When the CPUC opened a rulemaking on autonomous ride-hailing regulations, Tesla lobbied to keep “robotaxi” data hidden while Waymo pushed for expanded transparency requirements. Tesla argued that extending quarterly reporting to Level 2 ride-hailing operators would be “burdensome” — while simultaneously claiming its Level 2 system is safer than human drivers alone. If that claim were true, the data would prove it.
Then in February 2026, Tesla filed comments with the CPUC that amounted to a quiet admission: its “Robotaxi” service still relies on in-car human drivers and remote operators in both Austin and the Bay Area. The filing explicitly acknowledged using an SAE Level 2 system — yet Tesla argued it should retain the right to market the service using terms like “driverless,” “self-driving,” and “Robotaxi.”

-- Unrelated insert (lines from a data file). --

-- ==== Sys2Proof/Laws/PerInstr.lean ====
section
/-! SUPPORT. One lemma per constructor: the opcode decoding of an encoded word gives the word back with every field. -/

namespace Sys2Proof.Laws

open Sys2Proof Sys2Proof.Machine

/-- The opcode map reads the encoding of a well-formed word as that word. -/
def Fields.Statement (i : Instr) : Prop := ∀ x, encode i = some x → wellFormed i = true → decodeOp x = some i

/-- A word whose opcode is in row 0. -/
theorem enc_row0 (op : BitVec 8) (g : Guard) (y : BitVec 48) (h : (op.extractLsb' 4 4).toNat = 0) :
    decodeOp (encHead op g ++ y) = decodeRow0 (encHead op g ++ y) (op.extractLsb' 0 4).toNat := by
  simp only [decodeOp, head_high, head_low, h]
/-- A word whose opcode is in row 1. -/
theorem enc_row1 (op : BitVec 8) (g : Guard) (y : BitVec 48) (h : (op.extractLsb' 4 4).toNat = 1) :
    decodeOp (encHead op g ++ y) = decodeRow1 (encHead op g ++ y) (op.extractLsb' 0 4).toNat := by
  simp only [decodeOp, head_high, head_low, h]
/-- A word whose opcode is in row 2. -/
theorem enc_row2 (op : BitVec 8) (g : Guard) (y : BitVec 48) (h : (op.extractLsb' 4 4).toNat = 2) :
    decodeOp (encHead op g ++ y) = decodeRow2 (encHead op g ++ y) (op.extractLsb' 0 4).toNat := by
  simp only [decodeOp, head_high, head_low, h]
/-- A word whose opcode is in row 3. -/
theorem enc_row3 (op : BitVec 8) (g : Guard) (y : BitVec 48) (h : (op.extractLsb' 4 4).toNat = 3) :
    decodeOp (encHead op g ++ y) = decodeRow3 (encHead op g ++ y) (op.extractLsb' 0 4).toNat := by
  simp only [decodeOp, head_high, head_low, h]
/-- A word whose opcode is in row 4. -/
theorem enc_row4 (op : BitVec 8) (g : Guard) (y : BitVec 48) (h : (op.extractLsb' 4 4).toNat = 4) :
    decodeOp (encHead op g ++ y) = decodeRow4 (encHead op g ++ y) (op.extractLsb' 0 4).toNat := by
  simp only [decodeOp, head_high, head_low, h]
/-- A word whose opcode is in row 5. -/
theorem enc_row5 (op : BitVec 8) (g : Guard) (y : BitVec 48) (h : (op.extractLsb' 4 4).toNat = 5) :
    decodeOp (encHead op g ++ y) = decodeRow5 (encHead op g ++ y) (op.extractLsb' 0 4).toNat := by
  simp only [decodeOp, head_high, head_low, h]
/-- A word whose opcode is in row 6. -/
theorem enc_row6 (op : BitVec 8) (g : Guard) (y : BitVec 48) (h : (op.extractLsb' 4 4).toNat = 6) :
    decodeOp (encHead op g ++ y) = decodeRow6 (encHead op g ++ y) (op.extractLsb' 0 4).toNat := by
  simp only [decodeOp, head_high, head_low, h]
/-- A word whose opcode is in row 7. -/
theorem enc_row7 (op : BitVec 8) (g : Guard) (y : BitVec 48) (h : (op.extractLsb' 4 4).toNat = 7) :
    decodeOp (encHead op g ++ y) = decodeRow7 (encHead op g ++ y) (op.extractLsb' 0 4).toNat := by
  simp only [decodeOp, head_high, head_low, h]
/-- A word whose opcode is in row 8. -/
theorem enc_row8 (op : BitVec 8) (g : Guard) (y : BitVec 48) (h : (op.extractLsb' 4 4).toNat = 8) :
    decodeOp (encHead op g ++ y) = decodeRow8 (encHead op g ++ y) (op.extractLsb' 0 4).toNat := by
  simp only [decodeOp, head_high, head_low, h]
/-- A word whose opcode is in row 9. -/
theorem enc_row9 (op : BitVec 8) (g : Guard) (y : BitVec 48) (h : (op.extractLsb' 4 4).toNat = 9) :
    decodeOp (encHead op g ++ y) = decodeRow9 (encHead op g ++ y) (op.extractLsb' 0 4).toNat := by
  simp only [decodeOp, head_high, head_low, h]
/-- A word whose opcode is in row A. -/
theorem enc_rowA (op : BitVec 8) (g : Guard) (y : BitVec 48) (h : (op.extractLsb' 4 4).toNat = 10) :
    decodeOp (encHead op g ++ y) = decodeRowA (encHead op g ++ y) (op.extractLsb' 0 4).toNat := by
  simp only [decodeOp, head_high, head_low, h]
/-- A word whose opcode is in row B. -/
theorem enc_rowB (op : BitVec 8) (g : Guard) (y : BitVec 48) (h : (op.extractLsb' 4 4).toNat = 11) :
    decodeOp (encHead op g ++ y) = decodeRowB (encHead op g ++ y) (op.extractLsb' 0 4).toNat := by
  simp only [decodeOp, head_high, head_low, h]
/-- A word whose opcode is in row C. -/
theorem enc_rowC (op : BitVec 8) (g : Guard) (y : BitVec 48) (h : (op.extractLsb' 4 4).toNat = 12) :
    decodeOp (encHead op g ++ y) = decodeRowC (encHead op g ++ y) (op.extractLsb' 0 4).toNat := by
  simp only [decodeOp, head_high, head_low, h]
/-- A word whose opcode is in row D. -/
theorem enc_rowD (op : BitVec 8) (g : Guard) (y : BitVec 48) (h : (op.extractLsb' 4 4).toNat = 13) :
    decodeOp (encHead op g ++ y) = decodeRowD (encHead op g ++ y) (op.extractLsb' 0 4).toNat := by
  simp only [decodeOp, head_high, head_low, h]
/-- A word whose opcode is in row F. -/
theorem enc_rowF (op : BitVec 8) (g : Guard) (y : BitVec 48) (h : (op.extractLsb' 4 4).toNat = 15) :
    decodeOp (encHead op g ++ y) = decodeRowF (encHead op g ++ y) (op.extractLsb' 0 4).toNat := by
  simp only [decodeOp, head_high, head_low, h]

/-- MOD[1:0] as the static check reads it. -/
theorem mod_low (m : BitVec 14) (k : Nat) (h : modBits m 0 2 = k) : m.extractLsb' 0 2 = BitVec.ofNat 2 k := by
  subst h
  apply BitVec.eq_of_toNat_eq
  simp [modBits]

Meanwhile, Waymo operates fully driverless vehicles across multiple cities, completing over 450,000 paid rides per week, with full CPUC reporting requirements and published safety data. The gap between the two companies’ actual capabilities could not be wider.
Electrek’s Take
What Pat Tsen said in this interview is what we’ve been reporting for over a year, but it hits differently coming from the CPUC official who directly oversees autonomous vehicle regulation in California. Tesla is running a chauffeur service with a limousine permit and calling it a “robotaxi.” The state’s own regulator is telling you, on the record, that the driver in the seat is just a driver — not a safety driver, not an autonomous backup. A driver.
The real consequence here is the reporting gap. Waymo and Zoox submit detailed per-trip data that the public can scrutinize. Tesla submits nothing, because it’s not classified as an AV operator. So the company gets to market itself as a robotaxi service while ducking every transparency requirement designed to keep passengers and the public safe. It’s the best of both worlds for Tesla and the worst for consumers.
The fact that Tesla is only operating its limited robotaxi service in Texas, where autonomous driving regulations are notoriously the most minimal in the country, tells everything you need to know about Tesla’s effort.
Tesla is actively avoiding reporting any significant data about its program publicly. It’s easy to understand why.